Data from a number of US ports showed a surge in vehicle exports and imports in May, as US President Donald Trump ratcheted up pressure on China and Europe to drop tariffs on US vehicles and make other changes to their trade practices. May is the most recent month for which figures are available.

In the United States, the ports of Baltimore, Jacksonvil­le, Florida; and Brunswick, Georgia – the three leading US ports for importing automobile­s – in May unloaded a combined 23,000 more cars than they did a year earlier.
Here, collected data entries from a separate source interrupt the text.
-- ==== Sys2Proof/Tests/Slice0.lean ====
section
/-!
SUPPORT. Tests: what `Instr.check` refuses, words decoded as the manual encodes them, results that the manual works out, and for every
statement with hypotheses states that meet them.
-/
open Sys2Proof Sys2Proof.Machine
namespace Sys2Proof.Tests

/-! ### Terms that stand for no step (one for each check) -/

/-- Fields of zeros. -/
def f0 : Fields :=
  { fn := 0, gn := false, gp := 0, la := 0, hold := .none, bh := .pred, d := 0, a := ⟨.v, 0⟩, b := ⟨.v, 0⟩, x := 0, imm := 0 }
theorem test_ill_assignedOpcode : (Instr.unassignedOpcode 0x01 f0).check = some .assignedOpcode := by decide
theorem test_ill_noSuchCore : (Instr.mmaStart 64).check = some .noSuchCore := by decide
theorem test_ill_noSuchSite : (Instr.replicationWindow 16).check = some .noSuchSite := by decide
theorem test_ill_noSuchBlockSlot : (Instr.blockEnd 0 64).check = some .noSuchBlockSlot := by decide
theorem test_ill_noSuchThread : (Instr.sleepWake 3072).check = some .noSuchThread := by decide
theorem test_ill_noSuchSlice : (Instr.sliceCycle 0 6).check = some .noSuchSlice := by decide
theorem test_ill_noSuchL2Slice : (Instr.sliceFence 0 16 []).check = some .noSuchL2Slice := by decide
theorem test_ill_noSuchEngine : (Instr.cpLoad 0 2).check = some .noSuchEngine := by decide
theorem test_ill_noSuchUnit : (Instr.nmuFill 0 4).check = some .noSuchUnit := by decide
theorem test_ill_noSuchVault : (Instr.pseudoChannelFailure 0 4).check = some .noSuchVault := by decide
theorem test_ill_noSuchQueue : (Instr.launchBegin 8192).check = some .noSuchQueue := by decide
theorem test_ill_noSuchControlPort : (Instr.controlPortRegisterRead 2 0).check = some .noSuchControlPort := by decide
theorem test_ill_noSuchScaleUpPort : (Instr.scaleUpPortTimeout 18).check = some .noSuchScaleUpPort := by decide
theorem test_ill_noSuchScaleOutPort : (Instr.rdmaRead 4 0 0 0).check = some .noSuchScaleOutPort := by decide
theorem test_ill_noSuchDevice : (Instr.roundValueReceived 1024 ⟨0, none⟩).check = some .noSuchDevice := by decide
theorem test_ill_noSuchAsid : (Instr.asidTeardown 4096).check = some .noSuchAsid := by decide
theorem test_ill_noSuchDomain : (Instr.slhashWrite 0 2 0).check = some .noSuchDomain := by decide
theorem test_ill_noSuchControlRegister : (Instr.controlRegisterWrite 0 0 4096 0).check = some .noSuchControlRegister := by decide
theorem test_ill_noSuchGraph : (Instr.graphUpload 0 65536 []).check = some .noSuchGraph := by decide
theorem test_ill_noSuchSegment : (Instr.flitCrcError (.hem 16) true).check = some .noSuchSegment := by decide
theorem test_ill_noSuchMesh : (Instr.flitCrcError (.mesh 0 2 0) true).check = some .noSuchMesh := by decide
theorem test_ill_noSuchLink : (Instr.flitCrcError (.mesh 0 1 24) true).check = some .noSuchLink := by decide
theorem test_ill_wrongLength : (Instr.attestation []).check = some .wrongLength := by decide
theorem test_wf_lastThread : (Instr.sleepWake 3071).check = none := by decide

/-! ### Decoding -/

/-- The instruction of a word given as its three 32-bit words at +8, +4 and +0. -/
def word (hi mid lo : Nat) : Option Instr := decodeTableWord 96 (hi * 2 ^ 64 + mid * 2 ^ 32 + lo)
/-- The opcode of the word whose opcode byte is `base + k`, whatever its fields. -/
def opAt (base k : Nat) : Option Op := (decodeTableWord 96 ((base + k) * 2 ^ 88 + 0x123456789ABCDEF)).bind Instr.op?

/-- Table 6.14. -/
theorem test_opcodes_class_000 : (List.range 32).map (opAt 0) =
    [some .nop, some .iadd, some .isub, some .imul, some .imulhi, some .imad, some .imin, some .imax,
      some .iabs, some .lea, some .icmp, some .sel, some .and, some .or, some .xor, some .andn,
      some .shl, some .shr, some .sha, some .shf, some .bfx, some .bfi, some .popc, some .clz,
      some .brev, some .perm, some .plop, some .mov, some .movsr, some .ldkx, some .isad, some .imulw] := by decide

/-- Table 6.15. -/
theorem test_opcodes_class_001 : (List.range 32).map (opAt 32) =
    [some .fadd, some .fsub, some .fmul, some .ffma, some .fmin, some .fmax, some .fabs, some .fneg,
      some .fcmp, some .fset, some .fclass, some .frnd, some .fdiv, some .fsqrt, some .frcp, some .frsq,
      some .fexp2, some .flog2, some .fsinpi, some .fcospi, some .fscl, some .fcpys, some .fgete, some .fgetm,
      some .fsat, none, none, none, none, none, none, none] := by decide

/-- Table 6.16. -/
theorem test_opcodes_class_010 : (List.range 32).map (opAt 64) =
    [some .hadd2, some .hsub2, some .hmul2, some .hfma2, some .hmin2, some .hmax2, some .hcmp2, some .hdot2,
      some .cvtf, some .cvtfi, some .cvtif, some .cvtf8, some .cvt8f, some .pk8, some .unpk8, some .pk16,
      some .unpk16, some .cvtsf8, some .habs2, some .hclass2, some .ipk16, some .idot4, some .iadd2, some .imin2,
      some .imax2, none, none, none, none, none, none, none] := by decide

/-- Table 6.17. -/
theorem test_opcodes_class_011 : (List.range 32).map (opAt 96) =
    [some .bra, some .jmpi, some .call, some .calli, some .ret, some .exit, some .yield, some .sleep,
      some .skjoin, some .skleave, some .bar, some .vote, some .ballot, some .shfl, some .skred, some .skmatch,
      some .flags, some .binit, some .bexpect, some .barrive, some .bwait, some .btest, some .seamset, some .seamsign,
      some .seamwait, some .seamtest, some .stwait, none, none, none, none, none] := by decide

/-- Table 6.18. -/
theorem test_opcodes_class_100 : (List.range 32).map (opAt 128) =
    [some .gld, some .gst, some .sld, some .sst, some .lld, some .lst, some .pref, none,
      some .gamo, some .gred, some .samo, some .sred, some .gcas, some .scas, none, none,
      some .fence, some .mark, some .cctl, none, none, none, none, none,
      none, none, none, none, none, none, none, none] := by decide

/-- Table 6.19. -/
theorem test_opcodes_class_101 : (List.range 32).map (opAt 160) =
    [some .mma, some .accz, some .accld, some .accst, some .rsalloc, some .rsfill, some .rssrc, some .rspin,
      some .rsunpin, some .rsrevoke, some .rsquery, some .accadd, some .accmov, none, none, none,
      none, none, none, none, none, none, none, none,
      none, none, none, none, none, none, none, none] := by decide

/-- Table 6.19. -/
theorem test_opcodes_class_110 : (List.range 32).map (opAt 192) =
    [some .push, some .trap, some .brk, some .tret, some .crrd, some .crwr, some .cntrd, none,
      none, none, none, none, none, none, none, none,
      none, none, none, none, none, none, none, none,
      none, none, none, none, none, none, none, none] := by decide

/-- Class 111 is reserved, and every unassigned byte keeps its word (R130). -/
theorem test_opcodes_class_111 : (List.range 32).map (opAt 0xE0) = List.replicate 32 none := by decide
theorem test_word_unassigned : word 0xE1000000 0 0x2A = some (.unassignedOpcode 0xE1 { f0 with imm := 0x2A }) := by decide
/-- R112: fewer than twelve bytes are no word. -/
theorem test_decode_truncated : decode (List.replicate 11 0) = .error .truncated := rfl

/-- Table 7.3. -/
theorem test_words_class_000 :
    word 0x0A440000 0x20170000 0x64 = some (.icmp { f0 with fn := 0x44, d := 2, a := ⟨.v, 5⟩, b := ⟨.imm, 0⟩, imm := 0x64 }) ∧
    word 0x0B000000 0x6017000A 0x64 = some (.sel { f0 with d := 6, a := ⟨.v, 5⟩, b := ⟨.imm, 0⟩, x := 0x0A, imm := 0x64 }) ∧
    word 0x01140000 0x701D0300 0 = some (.iadd { f0 with fn := 0x14, d := 7, a := ⟨.v, 7⟩, b := ⟨.k, 3⟩ }) ∧
    word 0x09000000 0x24000002 0 = some (.lea { f0 with d := 2, a := ⟨.k, 0⟩, x := 2 }) := by decide
/-- Table 8.10 and its neighbours. -/
theorem test_words_class_001 :
    word 0x23440000 0x80240A08 0 = some (.ffma { f0 with fn := 0x44, d := 8, a := ⟨.v, 9⟩, b := ⟨.v, 10⟩, x := 8 }) ∧
    word 0x2C800400 0x30110200 0 = some (.fdiv { f0 with fn := 0x80, la := 4, d := 3, a := ⟨.v, 4⟩, b := ⟨.k, 2⟩ }) := by decide
theorem test_words_class_010 :
    word 0x4B300000 0x5018000C 0 = some (.cvtf8 { f0 with fn := 0x30, d := 5, a := ⟨.v, 6⟩, x := 0x0C }) ∧
    word 0x43280000 0x200C0402 0 = some (.hfma2 { f0 with fn := 0x28, d := 2, a := ⟨.v, 3⟩, b := ⟨.v, 4⟩, x := 2 }) := by decide
theorem test_words_class_011 :
    word 0x6A030000 0 0 = some (.bar { f0 with fn := 3 }) ∧
    word 0x74400000 0x00100001 0x800 = some (.bwait { f0 with fn := 0x40, a := ⟨.v, 4⟩, x := 1, imm := 0x800 }) ∧
    word 0x6E020500 0x90080009 0 = some (.skred { f0 with fn := 2, la := 5, d := 9, a := ⟨.v, 2⟩, x := 9 }) ∧
    word 0x7800B000 0x08040000 0 = some (.seamwait { f0 with gn := true, gp := 3, a := ⟨.alt, 1⟩ }) := by decide
theorem test_words_class_100 :
    word 0x81730000 0x00200C00 0x100 = some (.gst { f0 with fn := 0x73, a := ⟨.v, 8⟩, b := ⟨.v, 12⟩, imm := 0x100 }) ∧
    word 0x888A0600 0x50100909 0 = some (.gamo { f0 with fn := 0x8A, la := 6, d := 5, a := ⟨.v, 4⟩, b := ⟨.v, 9⟩, x := 9 }) ∧
    word 0x8D4A0000 0x30280405 0x40 = some (.scas { f0 with fn := 0x4A, d := 3, a := ⟨.v, 10⟩, b := ⟨.v, 4⟩, x := 5, imm := 0x40 }) ∧
    word 0x92100000 0x00300802 0 = some (.cctl { f0 with fn := 0x10, a := ⟨.v, 12⟩, b := ⟨.v, 8⟩, x := 2 }) := by decide
theorem test_words_class_101 :
    word 0xA0600000 0x38080C00 0x7F = some (.mma { f0 with fn := 0x60, d := 3, a := ⟨.alt, 2⟩, b := ⟨.v, 12⟩, imm := 0x7F }) ∧
    word 0xA5000000 0x0028080C 0x800 = some (.rsfill { f0 with a := ⟨.v, 10⟩, b := ⟨.v, 8⟩, x := 0x0C, imm := 0x800 }) ∧
    word 0xA3000000 0x20180020 0x300 = some (.accst { f0 with d := 2, a := ⟨.v, 6⟩, x := 0x20, imm := 0x300 }) ∧
    word 0xA4000000 0x8C000000 4 = some (.rsalloc { f0 with d := 8, a := ⟨.imm, 0⟩, imm := 4 }) := by decide
theorem test_words_class_110 :
    word 0xC0000000 0x50400000 0 = some (.push { f0 with d := 5, a := ⟨.v, 16⟩ }) ∧
    word 0xC5000000 0x00280000 0x10 = some (.crwr { f0 with a := ⟨.v, 10⟩, imm := 0x10 }) ∧
    word 0xC4000000 0x20000000 0x11 = some (.crrd { f0 with d := 2, imm := 0x11 }) ∧
    word 0xC3000000 0 0 = some (.tret f0) := by decide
Auto exports out of Baltimore and Jacksonvil­le that month were up 39 percent and 19 percent, respective­ly, port officials said.

At the port of Long Beach, whose auto customers include Toyota Motor Corp and also Daimler AG's Mercedes-Benz, vehicle imports were up 3.4 percent in May, but exports were down 24 percent at 1,679 units.

Vehicle imports in Norfolk, Virginia, rose more than 350 percent to 3,782 vehicles, partly due to General Motors Co importing some cars from Mexico by sea to circumvent US rail network problems.

According to DataStream, which has weekly railcar loading data by product type, the four-week rolling sum of automobile car loadings hit a 14-month high in early-to-mid-May.

The increase in vehicles landing in the United States was not preceded by a surge in sales. US sales of some European and Asian autos, including BMW, Mercedes-Benz and Toyota, are flat to down this year.

Mercedes-Benz, BMW, Toyota and Nissan Motor Co Ltd did not respond to requests for comment.

Trump said on Friday his administra­tion's investigat­ion into whether to increase tariffs on cars from the European Union and other trading partners would be completed in three to four weeks.

Last week two major auto trade groups warned that imposing tariffs on imported vehicles would cost hundreds of thousands of auto jobs, dramatical­ly hike prices on vehicles and threaten industry spending on self-driving cars.

Even without tariffs, automakers and analysts were already expecting US new vehicle sales to fall in 2018 versus last year, creating a highly competitiv­e market.